EXERCISE AIM: Start at the line below containing "words (R44). -/" and stop at the line containing "def wordAt (bs". Repeat every line of that stretch exactly, and nothing outside it.

(Entries taken from a collection)
⁂

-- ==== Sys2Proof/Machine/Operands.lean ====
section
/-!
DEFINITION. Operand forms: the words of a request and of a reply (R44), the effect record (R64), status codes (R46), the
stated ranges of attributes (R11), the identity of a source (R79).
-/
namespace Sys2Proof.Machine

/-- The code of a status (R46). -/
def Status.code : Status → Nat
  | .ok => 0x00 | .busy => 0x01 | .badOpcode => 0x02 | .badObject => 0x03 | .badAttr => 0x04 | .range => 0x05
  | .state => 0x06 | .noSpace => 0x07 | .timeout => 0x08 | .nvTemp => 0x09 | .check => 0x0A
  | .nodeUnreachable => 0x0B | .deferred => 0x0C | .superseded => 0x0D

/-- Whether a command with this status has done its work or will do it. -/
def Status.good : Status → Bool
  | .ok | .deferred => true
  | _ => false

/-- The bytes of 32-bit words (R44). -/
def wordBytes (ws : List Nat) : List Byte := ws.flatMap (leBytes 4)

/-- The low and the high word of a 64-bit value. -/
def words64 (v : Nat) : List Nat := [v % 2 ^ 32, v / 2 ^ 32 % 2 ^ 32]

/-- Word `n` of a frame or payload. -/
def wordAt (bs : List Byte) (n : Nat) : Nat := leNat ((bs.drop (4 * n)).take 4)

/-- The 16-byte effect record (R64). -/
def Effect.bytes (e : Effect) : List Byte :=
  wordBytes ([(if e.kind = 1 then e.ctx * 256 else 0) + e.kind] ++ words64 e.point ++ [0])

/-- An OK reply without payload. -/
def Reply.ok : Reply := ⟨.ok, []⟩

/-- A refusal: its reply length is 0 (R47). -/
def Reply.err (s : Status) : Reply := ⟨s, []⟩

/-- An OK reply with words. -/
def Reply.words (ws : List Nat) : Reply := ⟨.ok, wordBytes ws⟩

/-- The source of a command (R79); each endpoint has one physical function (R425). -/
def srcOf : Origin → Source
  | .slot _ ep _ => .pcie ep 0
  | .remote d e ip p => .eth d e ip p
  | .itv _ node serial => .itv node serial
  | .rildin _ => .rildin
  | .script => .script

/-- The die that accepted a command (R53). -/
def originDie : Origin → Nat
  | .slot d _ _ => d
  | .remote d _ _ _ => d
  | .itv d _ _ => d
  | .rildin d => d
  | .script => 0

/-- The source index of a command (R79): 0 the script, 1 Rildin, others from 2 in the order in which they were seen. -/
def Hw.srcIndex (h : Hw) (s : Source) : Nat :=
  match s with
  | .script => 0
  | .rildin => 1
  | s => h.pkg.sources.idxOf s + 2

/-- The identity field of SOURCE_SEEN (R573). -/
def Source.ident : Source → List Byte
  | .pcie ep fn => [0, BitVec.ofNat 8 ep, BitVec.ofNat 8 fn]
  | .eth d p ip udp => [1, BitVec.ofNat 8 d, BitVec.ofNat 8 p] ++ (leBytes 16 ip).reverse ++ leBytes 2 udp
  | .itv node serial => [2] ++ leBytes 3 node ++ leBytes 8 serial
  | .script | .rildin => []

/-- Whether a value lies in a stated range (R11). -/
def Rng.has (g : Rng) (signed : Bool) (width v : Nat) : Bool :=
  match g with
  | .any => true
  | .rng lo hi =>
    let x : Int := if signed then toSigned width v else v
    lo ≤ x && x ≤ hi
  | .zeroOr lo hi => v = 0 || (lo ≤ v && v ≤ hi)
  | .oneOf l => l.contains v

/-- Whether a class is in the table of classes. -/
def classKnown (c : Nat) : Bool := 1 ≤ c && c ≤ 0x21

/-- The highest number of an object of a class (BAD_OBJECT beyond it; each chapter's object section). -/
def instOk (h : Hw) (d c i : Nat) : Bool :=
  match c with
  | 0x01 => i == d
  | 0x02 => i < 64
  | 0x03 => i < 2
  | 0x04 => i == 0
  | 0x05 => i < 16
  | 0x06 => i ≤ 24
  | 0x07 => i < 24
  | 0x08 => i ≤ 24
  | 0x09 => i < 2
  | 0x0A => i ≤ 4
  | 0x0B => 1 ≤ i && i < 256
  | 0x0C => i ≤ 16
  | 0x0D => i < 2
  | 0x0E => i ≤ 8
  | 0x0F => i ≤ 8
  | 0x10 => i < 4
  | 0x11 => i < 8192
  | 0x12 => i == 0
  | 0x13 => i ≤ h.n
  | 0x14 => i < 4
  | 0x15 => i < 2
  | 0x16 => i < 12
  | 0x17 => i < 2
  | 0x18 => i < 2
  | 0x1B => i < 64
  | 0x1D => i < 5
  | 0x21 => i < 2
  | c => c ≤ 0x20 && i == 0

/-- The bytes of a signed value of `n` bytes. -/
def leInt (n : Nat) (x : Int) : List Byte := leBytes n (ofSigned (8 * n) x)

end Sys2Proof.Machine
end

⁂

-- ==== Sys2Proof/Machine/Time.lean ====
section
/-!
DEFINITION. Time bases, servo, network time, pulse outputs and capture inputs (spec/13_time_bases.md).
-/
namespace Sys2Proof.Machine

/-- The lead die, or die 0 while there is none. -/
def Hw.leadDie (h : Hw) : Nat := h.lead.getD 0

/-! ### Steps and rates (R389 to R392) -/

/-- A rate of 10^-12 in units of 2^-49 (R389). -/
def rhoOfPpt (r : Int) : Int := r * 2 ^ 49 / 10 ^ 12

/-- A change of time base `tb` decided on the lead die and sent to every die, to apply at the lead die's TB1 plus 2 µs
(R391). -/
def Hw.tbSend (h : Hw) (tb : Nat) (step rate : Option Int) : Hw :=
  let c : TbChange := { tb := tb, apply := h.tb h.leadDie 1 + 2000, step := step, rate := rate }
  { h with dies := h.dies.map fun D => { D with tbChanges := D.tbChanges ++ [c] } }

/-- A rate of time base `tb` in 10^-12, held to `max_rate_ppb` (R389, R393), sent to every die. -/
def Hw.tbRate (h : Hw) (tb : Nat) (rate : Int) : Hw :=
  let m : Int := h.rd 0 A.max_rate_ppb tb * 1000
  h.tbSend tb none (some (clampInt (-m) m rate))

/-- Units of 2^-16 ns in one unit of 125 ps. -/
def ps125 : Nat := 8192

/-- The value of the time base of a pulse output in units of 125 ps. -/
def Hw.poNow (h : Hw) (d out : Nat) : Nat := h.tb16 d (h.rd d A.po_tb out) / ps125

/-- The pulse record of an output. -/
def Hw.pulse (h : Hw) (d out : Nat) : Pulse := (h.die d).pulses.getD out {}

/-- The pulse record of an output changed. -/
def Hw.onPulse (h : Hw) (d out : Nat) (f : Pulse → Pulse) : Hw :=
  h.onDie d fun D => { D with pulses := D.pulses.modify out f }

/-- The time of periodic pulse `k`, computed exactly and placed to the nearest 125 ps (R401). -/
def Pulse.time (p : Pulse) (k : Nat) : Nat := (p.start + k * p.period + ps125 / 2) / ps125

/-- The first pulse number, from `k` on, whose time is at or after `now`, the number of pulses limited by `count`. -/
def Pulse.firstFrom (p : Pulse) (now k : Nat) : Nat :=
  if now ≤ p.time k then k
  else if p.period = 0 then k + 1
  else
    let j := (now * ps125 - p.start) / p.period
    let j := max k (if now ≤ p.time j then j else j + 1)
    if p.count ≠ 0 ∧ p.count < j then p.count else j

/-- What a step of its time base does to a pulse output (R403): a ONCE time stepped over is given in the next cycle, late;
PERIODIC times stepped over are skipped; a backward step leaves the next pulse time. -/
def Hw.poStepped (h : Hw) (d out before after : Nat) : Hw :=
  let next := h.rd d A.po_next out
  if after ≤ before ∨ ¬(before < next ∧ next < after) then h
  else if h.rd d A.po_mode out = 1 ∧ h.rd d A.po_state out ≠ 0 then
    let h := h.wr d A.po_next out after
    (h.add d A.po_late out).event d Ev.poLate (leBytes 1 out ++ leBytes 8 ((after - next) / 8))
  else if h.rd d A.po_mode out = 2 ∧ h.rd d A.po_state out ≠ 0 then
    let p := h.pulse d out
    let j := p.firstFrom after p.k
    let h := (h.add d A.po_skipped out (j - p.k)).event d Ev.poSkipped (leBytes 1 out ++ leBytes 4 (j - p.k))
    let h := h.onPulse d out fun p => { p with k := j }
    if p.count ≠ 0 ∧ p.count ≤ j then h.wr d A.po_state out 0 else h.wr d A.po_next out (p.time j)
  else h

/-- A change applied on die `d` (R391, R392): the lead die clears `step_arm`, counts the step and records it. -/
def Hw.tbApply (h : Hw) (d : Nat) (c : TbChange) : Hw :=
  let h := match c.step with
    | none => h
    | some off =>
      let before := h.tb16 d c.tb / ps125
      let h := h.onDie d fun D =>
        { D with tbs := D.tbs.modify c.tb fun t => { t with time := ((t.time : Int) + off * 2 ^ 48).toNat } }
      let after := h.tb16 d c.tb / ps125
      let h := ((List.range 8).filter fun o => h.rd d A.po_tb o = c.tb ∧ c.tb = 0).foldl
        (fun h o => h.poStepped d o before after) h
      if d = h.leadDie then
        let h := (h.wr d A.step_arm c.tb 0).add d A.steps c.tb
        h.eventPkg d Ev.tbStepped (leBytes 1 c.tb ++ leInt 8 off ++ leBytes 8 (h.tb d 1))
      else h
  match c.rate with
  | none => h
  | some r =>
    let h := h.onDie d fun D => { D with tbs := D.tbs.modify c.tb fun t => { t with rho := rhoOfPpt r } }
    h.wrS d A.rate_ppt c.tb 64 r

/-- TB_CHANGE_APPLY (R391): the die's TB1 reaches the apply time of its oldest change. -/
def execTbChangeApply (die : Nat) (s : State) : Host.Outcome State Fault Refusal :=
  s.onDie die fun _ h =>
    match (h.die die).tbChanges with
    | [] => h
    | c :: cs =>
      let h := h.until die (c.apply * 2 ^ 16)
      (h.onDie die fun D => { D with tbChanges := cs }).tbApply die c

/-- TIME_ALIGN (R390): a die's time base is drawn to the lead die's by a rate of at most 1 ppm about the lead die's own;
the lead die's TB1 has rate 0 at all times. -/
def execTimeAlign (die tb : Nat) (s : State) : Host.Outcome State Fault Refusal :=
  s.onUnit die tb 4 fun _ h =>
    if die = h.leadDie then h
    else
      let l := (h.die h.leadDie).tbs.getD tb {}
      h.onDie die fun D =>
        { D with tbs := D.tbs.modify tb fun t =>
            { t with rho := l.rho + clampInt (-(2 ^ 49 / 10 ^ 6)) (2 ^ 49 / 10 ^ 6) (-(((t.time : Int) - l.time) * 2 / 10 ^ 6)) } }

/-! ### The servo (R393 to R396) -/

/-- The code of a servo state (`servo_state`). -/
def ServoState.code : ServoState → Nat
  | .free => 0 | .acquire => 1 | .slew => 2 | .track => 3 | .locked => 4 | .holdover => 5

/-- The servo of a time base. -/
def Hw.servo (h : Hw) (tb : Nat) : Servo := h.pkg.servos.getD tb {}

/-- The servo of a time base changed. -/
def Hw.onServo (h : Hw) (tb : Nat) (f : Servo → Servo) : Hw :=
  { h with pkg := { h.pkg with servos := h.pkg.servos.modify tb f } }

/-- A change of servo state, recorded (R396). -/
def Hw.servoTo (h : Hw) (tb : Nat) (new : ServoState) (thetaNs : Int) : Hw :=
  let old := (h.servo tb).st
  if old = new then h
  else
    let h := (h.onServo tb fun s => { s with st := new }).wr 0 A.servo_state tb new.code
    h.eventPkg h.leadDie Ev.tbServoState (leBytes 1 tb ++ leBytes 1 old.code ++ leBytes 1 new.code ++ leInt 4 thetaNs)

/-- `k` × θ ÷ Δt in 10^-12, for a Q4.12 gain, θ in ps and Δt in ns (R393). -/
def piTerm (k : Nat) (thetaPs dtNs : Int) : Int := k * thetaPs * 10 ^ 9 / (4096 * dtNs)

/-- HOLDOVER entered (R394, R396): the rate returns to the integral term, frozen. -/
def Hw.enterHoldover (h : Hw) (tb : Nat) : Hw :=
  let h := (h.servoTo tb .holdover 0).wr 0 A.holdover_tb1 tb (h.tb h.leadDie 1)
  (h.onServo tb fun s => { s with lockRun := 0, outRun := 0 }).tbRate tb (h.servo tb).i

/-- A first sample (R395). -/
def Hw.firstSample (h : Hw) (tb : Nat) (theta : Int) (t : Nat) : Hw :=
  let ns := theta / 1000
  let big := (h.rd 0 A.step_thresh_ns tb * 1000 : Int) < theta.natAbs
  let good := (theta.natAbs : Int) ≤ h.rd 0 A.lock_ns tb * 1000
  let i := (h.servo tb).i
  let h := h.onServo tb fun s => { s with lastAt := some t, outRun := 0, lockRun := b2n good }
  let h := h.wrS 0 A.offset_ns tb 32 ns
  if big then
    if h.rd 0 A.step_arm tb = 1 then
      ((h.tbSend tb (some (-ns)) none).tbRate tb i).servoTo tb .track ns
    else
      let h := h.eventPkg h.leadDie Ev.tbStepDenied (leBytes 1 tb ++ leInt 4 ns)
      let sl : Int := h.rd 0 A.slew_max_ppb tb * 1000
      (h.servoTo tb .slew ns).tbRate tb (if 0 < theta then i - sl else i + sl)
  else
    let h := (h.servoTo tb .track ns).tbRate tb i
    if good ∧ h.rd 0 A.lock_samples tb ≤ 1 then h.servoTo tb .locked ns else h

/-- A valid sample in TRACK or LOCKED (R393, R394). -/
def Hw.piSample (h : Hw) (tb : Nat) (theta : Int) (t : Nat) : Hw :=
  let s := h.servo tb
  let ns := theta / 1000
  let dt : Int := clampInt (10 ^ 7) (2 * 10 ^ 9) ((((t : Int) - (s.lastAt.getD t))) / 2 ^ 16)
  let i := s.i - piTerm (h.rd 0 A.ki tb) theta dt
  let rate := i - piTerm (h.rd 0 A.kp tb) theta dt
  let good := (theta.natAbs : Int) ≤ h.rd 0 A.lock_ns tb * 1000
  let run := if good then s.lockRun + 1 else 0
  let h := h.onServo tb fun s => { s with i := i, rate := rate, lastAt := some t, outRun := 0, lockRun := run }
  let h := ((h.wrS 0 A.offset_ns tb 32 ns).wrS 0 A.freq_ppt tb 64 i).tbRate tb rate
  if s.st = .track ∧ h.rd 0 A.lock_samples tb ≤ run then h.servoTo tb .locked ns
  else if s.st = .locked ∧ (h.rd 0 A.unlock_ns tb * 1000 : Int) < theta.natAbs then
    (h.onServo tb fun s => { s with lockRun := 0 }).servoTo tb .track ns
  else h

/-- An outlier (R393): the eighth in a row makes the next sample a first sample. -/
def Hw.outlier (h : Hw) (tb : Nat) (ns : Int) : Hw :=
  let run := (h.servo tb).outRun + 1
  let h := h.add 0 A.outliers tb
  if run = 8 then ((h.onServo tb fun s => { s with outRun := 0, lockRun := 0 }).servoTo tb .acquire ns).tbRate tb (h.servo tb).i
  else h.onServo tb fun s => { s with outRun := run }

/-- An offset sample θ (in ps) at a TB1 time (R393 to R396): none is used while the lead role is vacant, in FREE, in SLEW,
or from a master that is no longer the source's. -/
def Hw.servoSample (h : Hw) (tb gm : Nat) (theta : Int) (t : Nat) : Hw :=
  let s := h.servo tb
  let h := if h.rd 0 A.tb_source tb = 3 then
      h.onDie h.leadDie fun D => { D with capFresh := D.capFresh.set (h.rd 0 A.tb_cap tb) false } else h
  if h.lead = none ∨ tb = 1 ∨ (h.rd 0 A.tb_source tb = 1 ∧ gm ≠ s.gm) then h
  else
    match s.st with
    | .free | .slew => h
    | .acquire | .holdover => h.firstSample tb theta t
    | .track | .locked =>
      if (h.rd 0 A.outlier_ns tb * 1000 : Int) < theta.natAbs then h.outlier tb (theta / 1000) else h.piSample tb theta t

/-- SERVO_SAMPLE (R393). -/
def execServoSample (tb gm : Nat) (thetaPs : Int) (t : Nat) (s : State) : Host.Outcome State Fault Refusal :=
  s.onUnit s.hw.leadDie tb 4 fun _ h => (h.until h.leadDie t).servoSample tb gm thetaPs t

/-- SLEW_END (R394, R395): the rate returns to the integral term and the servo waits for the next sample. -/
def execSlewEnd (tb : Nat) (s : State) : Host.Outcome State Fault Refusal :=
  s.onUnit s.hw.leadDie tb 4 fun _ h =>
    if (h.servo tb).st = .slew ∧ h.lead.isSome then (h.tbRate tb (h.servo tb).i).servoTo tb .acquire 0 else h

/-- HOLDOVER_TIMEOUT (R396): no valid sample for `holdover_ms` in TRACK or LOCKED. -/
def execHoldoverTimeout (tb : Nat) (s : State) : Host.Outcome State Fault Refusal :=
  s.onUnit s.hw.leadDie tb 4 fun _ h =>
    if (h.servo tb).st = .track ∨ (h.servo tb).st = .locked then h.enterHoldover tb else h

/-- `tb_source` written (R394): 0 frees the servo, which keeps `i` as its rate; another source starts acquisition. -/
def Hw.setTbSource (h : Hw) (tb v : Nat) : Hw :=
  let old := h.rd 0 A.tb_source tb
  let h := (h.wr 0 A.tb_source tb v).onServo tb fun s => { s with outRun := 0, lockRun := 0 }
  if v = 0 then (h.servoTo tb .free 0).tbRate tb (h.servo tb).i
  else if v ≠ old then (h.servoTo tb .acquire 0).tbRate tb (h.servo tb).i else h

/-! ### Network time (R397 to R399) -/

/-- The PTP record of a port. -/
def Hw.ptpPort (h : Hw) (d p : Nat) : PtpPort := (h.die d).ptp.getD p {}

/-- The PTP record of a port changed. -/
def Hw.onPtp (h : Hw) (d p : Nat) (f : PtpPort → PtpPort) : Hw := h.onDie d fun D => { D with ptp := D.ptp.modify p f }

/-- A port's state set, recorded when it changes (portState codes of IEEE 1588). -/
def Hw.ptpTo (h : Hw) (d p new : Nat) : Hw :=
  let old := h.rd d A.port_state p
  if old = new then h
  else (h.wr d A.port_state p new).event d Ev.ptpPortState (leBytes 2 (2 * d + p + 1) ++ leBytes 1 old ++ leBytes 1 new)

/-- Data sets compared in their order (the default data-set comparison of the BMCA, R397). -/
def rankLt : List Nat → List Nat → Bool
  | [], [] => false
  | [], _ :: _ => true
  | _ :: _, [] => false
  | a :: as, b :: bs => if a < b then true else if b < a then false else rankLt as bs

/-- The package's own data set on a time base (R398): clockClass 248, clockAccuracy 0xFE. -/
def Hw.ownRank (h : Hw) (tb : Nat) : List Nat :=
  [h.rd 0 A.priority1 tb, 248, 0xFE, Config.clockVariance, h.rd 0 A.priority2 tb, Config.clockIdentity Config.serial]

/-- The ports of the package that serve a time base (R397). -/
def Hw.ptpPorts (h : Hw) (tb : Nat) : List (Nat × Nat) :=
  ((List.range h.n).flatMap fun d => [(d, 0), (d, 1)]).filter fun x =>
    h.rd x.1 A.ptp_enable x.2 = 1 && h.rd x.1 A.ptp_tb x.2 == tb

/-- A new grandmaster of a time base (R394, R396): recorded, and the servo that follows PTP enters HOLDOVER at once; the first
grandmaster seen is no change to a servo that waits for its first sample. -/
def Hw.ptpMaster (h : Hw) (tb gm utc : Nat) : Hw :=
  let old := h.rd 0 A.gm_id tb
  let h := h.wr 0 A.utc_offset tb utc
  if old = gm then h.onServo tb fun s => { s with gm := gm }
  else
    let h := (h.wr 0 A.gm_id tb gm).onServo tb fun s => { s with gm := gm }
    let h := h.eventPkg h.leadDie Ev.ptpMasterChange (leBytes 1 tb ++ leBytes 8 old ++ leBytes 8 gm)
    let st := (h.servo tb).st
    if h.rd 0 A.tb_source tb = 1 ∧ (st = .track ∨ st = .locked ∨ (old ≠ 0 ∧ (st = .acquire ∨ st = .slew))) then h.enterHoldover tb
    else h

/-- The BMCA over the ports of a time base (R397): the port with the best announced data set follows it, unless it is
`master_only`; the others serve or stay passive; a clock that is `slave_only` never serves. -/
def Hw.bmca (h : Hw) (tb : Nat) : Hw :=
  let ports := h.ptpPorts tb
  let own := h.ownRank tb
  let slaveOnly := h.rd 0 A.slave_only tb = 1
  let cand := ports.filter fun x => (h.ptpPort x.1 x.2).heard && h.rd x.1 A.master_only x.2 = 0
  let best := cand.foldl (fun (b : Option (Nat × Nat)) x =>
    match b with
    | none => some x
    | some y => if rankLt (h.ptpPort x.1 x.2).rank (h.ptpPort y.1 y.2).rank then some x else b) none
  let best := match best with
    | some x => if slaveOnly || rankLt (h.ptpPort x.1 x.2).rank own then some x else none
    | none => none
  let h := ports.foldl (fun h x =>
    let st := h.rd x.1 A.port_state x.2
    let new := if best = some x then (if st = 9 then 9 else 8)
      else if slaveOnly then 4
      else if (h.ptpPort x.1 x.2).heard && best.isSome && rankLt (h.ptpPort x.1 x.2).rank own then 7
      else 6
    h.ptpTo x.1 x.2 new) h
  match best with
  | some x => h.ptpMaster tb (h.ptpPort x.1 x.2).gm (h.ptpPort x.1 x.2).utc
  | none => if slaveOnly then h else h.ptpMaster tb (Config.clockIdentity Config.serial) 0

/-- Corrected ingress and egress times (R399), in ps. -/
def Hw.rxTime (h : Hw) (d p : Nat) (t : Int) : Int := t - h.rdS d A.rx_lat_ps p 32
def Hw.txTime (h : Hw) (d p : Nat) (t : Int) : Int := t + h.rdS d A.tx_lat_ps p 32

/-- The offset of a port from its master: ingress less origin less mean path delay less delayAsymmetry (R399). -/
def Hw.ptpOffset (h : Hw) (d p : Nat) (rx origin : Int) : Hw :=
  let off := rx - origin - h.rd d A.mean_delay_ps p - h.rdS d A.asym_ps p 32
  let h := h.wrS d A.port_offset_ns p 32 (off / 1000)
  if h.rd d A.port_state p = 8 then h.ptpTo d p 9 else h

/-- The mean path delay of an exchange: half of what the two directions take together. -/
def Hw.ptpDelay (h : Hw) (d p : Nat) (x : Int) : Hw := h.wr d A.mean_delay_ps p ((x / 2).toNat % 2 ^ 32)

⁂

YOUR RESPONSE:
/-- The bytes of 32-bit words (R44). -/
def wordBytes (ws : List Nat) : List Byte := ws.flatMap (leBytes 4)

/-- The low and the high word of a 64-bit value. -/
def words64 (v : Nat) : List Nat := [v % 2 ^ 32, v / 2 ^ 32 % 2 ^ 32]

/-- Word `n` of a frame or payload. -/
def wordAt (bs : List Byte) (n : Nat) : Nat := leNat ((bs.drop (4 * n)).take 4)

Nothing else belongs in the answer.